Na lista também há dois ex-presidentes dos EUA. Bill Clinton, cujo governo diminuiu a supervisão sobre Wall Street, e George W. Bush, que, além de abraçar a bandeira da desregulamentação como bandeira ideológica, viu a crise se desenvolver sob seus olhos sem tomar nenhuma medida agressiva para contê-la.

Henry Paulson, secretário de Tesouro dos EUA no final do governo Bush, também está no levantamento. A revista diz que Paulson assumiu o cargo em 2006, oriundo do Goldman Sachs, com a preocupação de não "atrapalhar" os mercados. O Goldman é um dos bancos mais afetados pela crise. Paulson saiu do governo sob o peso de legar ao sucessor um País em recessão.

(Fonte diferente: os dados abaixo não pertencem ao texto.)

/-- Executes an instruction that needs no memory and completes in its issue cycle (R201). -/
def simpleCtl (s : State) (f : Region → Region → Region) : Out :=
  ctlTurn s fun r => .next (ctlNext s r (f r))

/-! Word instructions (R216). -/

/-- MOVW. -/
def execMovw (g : FmtG) (s : State) : Out := simpleCtl s fun r => Region.setW g.wd (r.opB g)
/-- MOVW.I. -/
def execMovwI (g : FmtG) (s : State) : Out := simpleCtl s fun r => Region.setI g.wd.toNat ((r.opB g).setWidth 32)
/-- MOVW.R. -/
def execMovwR (g : FmtG) (s : State) : Out := simpleCtl s fun r => Region.setW g.wd ((r.ireg g.wa.toNat).setWidth 64)
/-- ADDW wraps modulo 2^64. -/
def execAddw (g : FmtG) (s : State) : Out := simpleCtl s fun r => Region.setW g.wd (r.wreg g.wa + r.opB g)

/-- CMPW. -/
def execCmpw (g : FmtG) (s : State) : Out :=
  simpleCtl s fun r r' => { r' with st := compareSt r'.st (r.wreg g.wa) (r.opB g) }
/-- RDST. -/
def execRdst (g : FmtG) (s : State) : Out := simpleCtl s fun r => Region.setW g.wd r.st
/-- WRST. -/
def execWrst (g : FmtG) (s : State) : Out := simpleCtl s fun r => Region.setSt (r.opB g)
/-- RDCYC. -/
def execRdcyc (g : FmtG) (s : State) : Out := simpleCtl s fun r => Region.setW g.wd (s.die r.die).cycle

/-- Byte offset o of a memory form (R216). -/
def wordOfs (r : Region) (g : FmtG) : Nat := (r.wreg g.wa + r.opB g).toNat

/-- Words of a memory form: the checks of the whole access, its alignment among its bounds (R158, R216), then f. -/
def wordAccess (s : State) (r : Region) (g : FmtG) (n : Nat) (store : Bool) (f : Cap → Nat → Option State × State) : Out :=
  let k := slotOf s r g
  let o := wordOfs r g
  let need := if store then rWrite else rRead
  match capCheckAt k need o n 8 with
  | some c => .next (ctlRefused s r c store k (faultOfs k c o n) need)
  | none => match f k o with
    | (some s, _) => .next s
    | (none, s) => .next s

/-- Loads n words and completes with f. -/
def loadWords (g : FmtG) (s : State) (n : Nat) (f : List W64 → Region → Region) : Out :=
  ctlMem s fun r =>
    wordAccess s r g (8 * n) false fun k o =>
      match ctlReads s r k o rRead n with
      | (some vs, s) => (some (ctlGo s r.die r.rblk (r.pc + 8) 2 (f vs)), s)
      | (none, s) => (none, s)

/-- Stores words and completes. -/
def storeWords (g : FmtG) (s : State) (vs : Region → List W64) : Out :=
  ctlMem s fun r =>
    wordAccess s r g (8 * (vs r).length) true fun k o =>
      match ctlWrites s r k o rWrite (vs r) with
      | (some _, s) => (some (ctlGo s r.die r.rblk (r.pc + 8) 2 id), s)
      | (none, s) => (none, s)

/-- LDW. -/
def execLdw (g : FmtG) (s : State) : Out := loadWords g s 1 fun vs => Region.setW g.wd (vs.getD 0 0)
/-- STW. -/
def execStw (g : FmtG) (s : State) : Out := storeWords g s fun r => [r.wreg g.wd]
/-- SAVE.W. -/
def execSaveW (g : FmtG) (s : State) : Out := storeWords g s fun r => r.w
/-- SAVE.IS. -/
def execSaveIs (g : FmtG) (s : State) : Out := storeWords g s fun r => r.i.map (·.setWidth 64) ++ [r.st]
/-- RSTR.W. -/
def execRstrW (g : FmtG) (s : State) : Out := loadWords g s 16 fun vs r => { r with w := vs }
/-- RSTR.IS. -/
def execRstrIs (g : FmtG) (s : State) : Out :=
  loadWords g s 5 fun vs r => Region.setSt (vs.getD 4 0) { r with i := (vs.take 4).map (·.setWidth 32) }
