/-- A fault of a command's access (R174, R253, R297, R300): a page fault opens the window, RACE waits for the BELAY, an error that its
retry does not mend ends the task; any other code freezes the ports, and the step is made afresh when they are released (R296). -/
def engineBad (s : State) (c : Cmd) (write : Bool) (code oid ofs rights : Nat) (tag : W32) (step : Nat) : State :=
  let t := s.now c.die
  let ws := engineAccess c write oid ofs rights (if code == fcRace then fieldNat tag 0 2 else 0) step
  if code == fcAbsent || code == fcProt || code == fcCow then
    let s := (post s c.place code srcStreamer false 0 ws).updCmd c.id fun x => { x with stage := .parked }
    match s.region c.die c.rblk with
    | some r => if r.frozen == .no then openWindow s c.seq t else s
    | none => s
  else if code == fcRace then dropFailed (engineRecord s c.place c.target code (fieldNat tag 8 24) ws) c
  else if code == fcLasting then
    accessFails (s.updCmd c.id fun x => { x with stage := .parked }) c.place srcStreamer oid ofs ws
  else freezePorts (post s c.place code srcStreamer false 0 ws) c

/-- Reads n bytes of an object at offset o (R252). -/
def engineRead (c : Cmd) (md : Mode) (oid o n rights step : Nat) (s : State) : ERes (List Byte) :=
  match loadAt s md oid o n false with
  | .ok bs s => .ok bs s
  | .bad code x tag s => .stop (engineBad s c false code oid x rights tag step)

/-- Writes bytes of an object at offset o (R252). -/
def engineWrite (c : Cmd) (md : Mode) (oid o : Nat) (bs : List Byte) (rights step : Nat) (s : State) : ERes Unit :=
  match storeAt s md oid o bs false with
  | .ok _ s => .ok () s
  | .bad code x tag s => .stop (engineBad s c true code oid x rights tag step)

/-! Phases of a command (R252). -/

namespace Cmd

/-- MODE. -/
def modeF (c : Cmd) : Nat := c.f0 32 8
/-- Word Pn of the parameter block. -/
def par (c : Cmd) (n : Nat) : W64 := c.params.getD n 0
/-- Field of Pn. -/
def pf (c : Cmd) (n lo len : Nat) : Nat := fieldNat (c.par n) lo len
/-- Words n to 7 of the parameter block are zero. -/
def parZero (c : Cmd) (n : Nat) : Bool := (List.range 8).all fun i => i < n || c.par i == 0
/-- Bits of Pn from lo up are zero. -/
def parTop (c : Cmd) (n lo : Nat) : Bool := (c.par n).toNat / 2 ^ lo == 0
/-- Source capability. -/
def src (c : Cmd) (s : State) : Cap := s.arg c.seq (c.f0 48 8)
/-- Destination capability. -/
def dst (c : Cmd) (s : State) : Cap := s.arg c.seq (c.f0 40 8)
/-- Object offset of the source range. -/
def srcAt (c : Cmd) (s : State) : Nat := (c.src s).cursor + c.f0 0 32
/-- Object offset of the destination range. -/
def dstAt (c : Cmd) (s : State) : Nat := (c.dst s).cursor + c.f1 32 32

end Cmd

/-- A capability range that a command touches, with the rights it needs and its alignment. -/
structure CapRange where
  cap : Cap
  lo : Nat
  size : Nat
  need : Nat
  align : Nat
  write : Bool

Dick Fuld, presidente do Lehman Brothers, é outro que leva sua parcela da responsabilidade. Arrasado pelo subprime (os créditos podres oriundos do mercado imobiliário dos EUA de pessoas que pegaram empréstimos mas não tinham como pagar), o banco gerido por Fuld quebrou e desencadeou a crise no mercado financeiro dos EUA.

Além deles, há nomes como o ex-primeiro-ministro da Islândia, David Oddsson. As políticas implantadas por ele levaram o País à bancarrota e ao descrédito. A ponto de a Inglaterra classificar a inóspita e pacífica Islândia como "Estado terrorista" por conta de depósitos de cidadãos ingleses que viraram pó sob o controle de bancos do País de Oddsson.

Por fim, não poderia faltar Bernard Madoff. O ex-presidente da bolsa Nasdaq usou o "modelo de pirâmide" na qual pegava o dinheiro de um investidor para pagar outro investidor. Ele comprometeu diversos bancos e arrasou as finanças pessoais de diversos cidadãos norte-americanos.